If so, the issue resides in the fact that both the consoles and those monitors are both auto sensing and neither are taking control. They are they only brand that I am aware of that has issues.

To fix it, remove the DVI cable from the splitter, and then unplug the power from the monitor. Wait a few seconds and then plug the DVI back into the console. After that, plug the power back in and reassign the monitor in the shell like you mentioned before. You should be golden at this point!


----------



## starksk (Dec 12, 2009)

Sayen,

I am sorry to hear that you are having problems with your monitors. I would recommend first, that you make sure that your monitors have a native resolution of at least 1280x1024 and that both monitors have the same resolution.

Second, I would follow bdkdesigns' advice of making sure that you have both monitors on before powering on the console. When it boots, exit to the shell (or click the countdown timer to abort the launch). In the external monitor arangement screen (on the general tab in settings) make sure both monitors are in the second row labeled as Monitor Arangement and that the top row "available monitors" has two empty boxes. To move a monitor, click the icon to place a green box around it, then click the area you which to place it. Once this is complete, choose apply and then yes to keep the settings. After both monitors are in the bottom row, and you have applied the changes, you should be able to move the mouse to both screens and both screens should show signal.

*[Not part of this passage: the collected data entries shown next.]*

-- ==== Sys2Proof/Laws/KeptSwcBase.lean ====
section
/-! SUPPORT. Each function of Machine/SwcBase.lean keeps what `Kept` says. -/

set_option Elab.async false

namespace Sys2Proof.Machine

theorem State_setPortCh_kept {μ : Nat} {s₀ : State} {s : State} (hs : Kept μ s₀ s) (p : Nat) (v : PortCh)
    (hm : Within 0x10000 μ) :
    Kept μ s₀ (State.setPortCh s p v) := by
  unfold State.setPortCh; exact (Kept.upd_10000 hs (hm.sub rfl))

theorem State_setSwq_kept {μ : Nat} {s₀ : State} {s : State} (hs : Kept μ s₀ s) (e : Nat) (c : Nat) (l : List SwCopy)
    (hm : Within 0x8000 μ) :
    Kept μ s₀ (State.setSwq s e c l) := by
  unfold State.setSwq; exact (Kept.upd_8000 hs (hm.sub rfl))

theorem swpFlt_kept {μ : Nat} {s₀ : State} {s : State} (hs : Kept μ s₀ s) (e : Nat) (f : Fld) (dev : Fld)
    (hb1 : Within (blkBits dev.blk) μ)
    (hb2 : Within (blkBits f.blk) μ)
    (hm : Within 0x40010000400100000040 μ) :
    Kept μ s₀ (swpFlt s e f dev) := by
  unfold swpFlt; exact (State_setFlt_kept (State_setFlag_kept hs _ _ _ (by exact hb2)) _ (by exact hb1) (hm.sub rfl))

theorem queueCopy_kept {μ : Nat} {s₀ : State} {s : State} (hs : Kept μ s₀ s) (e : Nat) (x : SwCopy)
    (hm : Within 0x60010000600100008040 μ) :
    Kept μ s₀ (queueCopy s e x).2 := by
  unfold queueCopy
  exact (Kept.ite2 (swpFlt_kept (State_count_kept hs _ _ (by rw [Ctr.cls_bits]; exact hm.sub rfl)) _ _ _ (hm.sub rfl) (hm.sub rfl) (hm.sub rfl)) (Kept.ite2 (State_count_kept (State_setSwq_kept hs _ _ _ (hm.sub rfl)) _ _ (by rw [Ctr.cls_bits]; exact hm.sub rfl)) (Kept.ite2 (State_count_kept (State_setSwq_kept hs _ _ _ (hm.sub rfl)) _ _ (by rw [Ctr.cls_bits]; exact hm.sub rfl)) (swpFlt_kept (State_count_kept hs _ _ (by rw [Ctr.cls_bits]; exact hm.sub rfl)) _ _ _ (hm.sub rfl) (hm.sub rfl) (hm.sub rfl)))))

theorem swcPortFlush_kept {μ : Nat} {s₀ : State} {s : State} (hs : Kept μ s₀ s) (p : Nat)
    (hm : Within 0x20000000200000008000 μ) :
    Kept μ s₀ (swcPortFlush s p) := by
  unfold swcPortFlush
  exact (State_setFlag_kept (Kept.foldl hs (fun _ _ hz0 => (Kept.ite hz0 (State_setFlag_kept (State_countBy_kept (State_setSwq_kept hz0 _ _ _ (hm.sub rfl)) _ _ _ (by rw [Ctr.cls_bits]; exact hm.sub rfl)) _ _ _ (hm.sub rfl)))) _) _ _ _ (hm.sub rfl))

theorem State_setDeficit_kept {μ : Nat} {s₀ : State} {s : State} (hs : Kept μ s₀ s) (e : Nat) (c : Nat) (v : Nat)
    (hm : Within 0x8000 μ) :
    Kept μ s₀ (State.setDeficit s e c v) := by
  unfold State.setDeficit; exact (Kept.upd_8000 hs (hm.sub rfl))

theorem State_setTurn_kept {μ : Nat} {s₀ : State} {s : State} (hs : Kept μ s₀ s) (e : Nat) (v : Nat)
    (hm : Within 0x8000 μ) :
    Kept μ s₀ (State.setTurn s e v) := by
  unfold State.setTurn; exact (Kept.upd_8000 hs (hm.sub rfl))

theorem drrPick_kept {μ : Nat} {s₀ : State} {s : State} (hs : Kept μ s₀ s) (e : Nat) (n : Nat) (a4 : Nat)
    (hm : Within 0x8000 μ) :
    KeptP μ s₀ (drrPick s e n a4) := by
  unfold drrPick
  (try dsimp only)
  split
  · exact KeptP.none
  · exact (by (try dsimp only); split; (· exact (drrPick_kept (State_setTurn_kept (State_setDeficit_kept hs _ _ _ (hm.sub rfl)) _ _ (hm.sub rfl)) _ _ _ hm)); (· exact (KeptP.ite (KeptP.some (State_setDeficit_kept (Kept.ite hs (State_setTurn_kept (State_setDeficit_kept hs _ _ _ (hm.sub rfl)) _ _ (hm.sub rfl))) _ _ _ (hm.sub rfl))) (drrPick_kept (State_setTurn_kept (Kept.ite hs (State_setTurn_kept (State_setDeficit_kept hs _ _ _ (hm.sub rfl)) _ _ (hm.sub rfl))) _ _ (hm.sub rfl)) _ _ _ hm))))

theorem pickClass_kept {μ : Nat} {s₀ : State} {s : State} (hs : Kept μ s₀ s) (e : Nat)
    (hm : Within 0x8000 μ) :
    KeptP μ s₀ (pickClass s e) := by
  unfold pickClass; (try dsimp only); split; (· exact (KeptP.some hs)); (· exact (KeptP.ite (drrPick_kept hs _ _ _ (hm.sub rfl)) KeptP.none))

theorem takeCopy_kept {μ : Nat} {s₀ : State} {s : State} (hs : Kept μ s₀ s) (e : Nat)
    (hm : Within 0x20000000200000008000 μ) :
    KeptP μ s₀ (takeCopy s e) := by
  unfold takeCopy
  (try dsimp only)
  split
  · exact KeptP.none
  · exact (by (try dsimp only); split; (· exact KeptP.none); (· exact (KeptP.some (State_count_kept (State_setSwq_kept (Kept.of_somePair ‹_› (pickClass_kept hs _ (hm.sub rfl))) _ _ _ (hm.sub rfl)) _ _ (by rw [Ctr.cls_bits]; exact hm.sub rfl)))))

end Sys2Proof.Machine
end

If you get no signal on the second monitor, I would then follow icewolf08's advice and try testing the monitor and cable with another control source as well as connecting a known working monitor with the console in the same place and reapplying the settings. 

If after the swap, you find that the monitor and cables check out, and the known working monitor does not work with the console, please give us a call at 800-688-4116 for more advanced troubleshooting.


----------



## shiben (Dec 12, 2009)

This happens to ours as well, and the above advice tends to fix it. I have had to try several times, but in the end it works out.


----------



## Sayen (Dec 12, 2009)

I found this - KnowledgeBase: Planar LCD Monitors( PL1700/1700M/1711M/1910M/1911M) with EOS/ION/Element - Electronic Theatre Controls

It was the Planars, and both are working again. 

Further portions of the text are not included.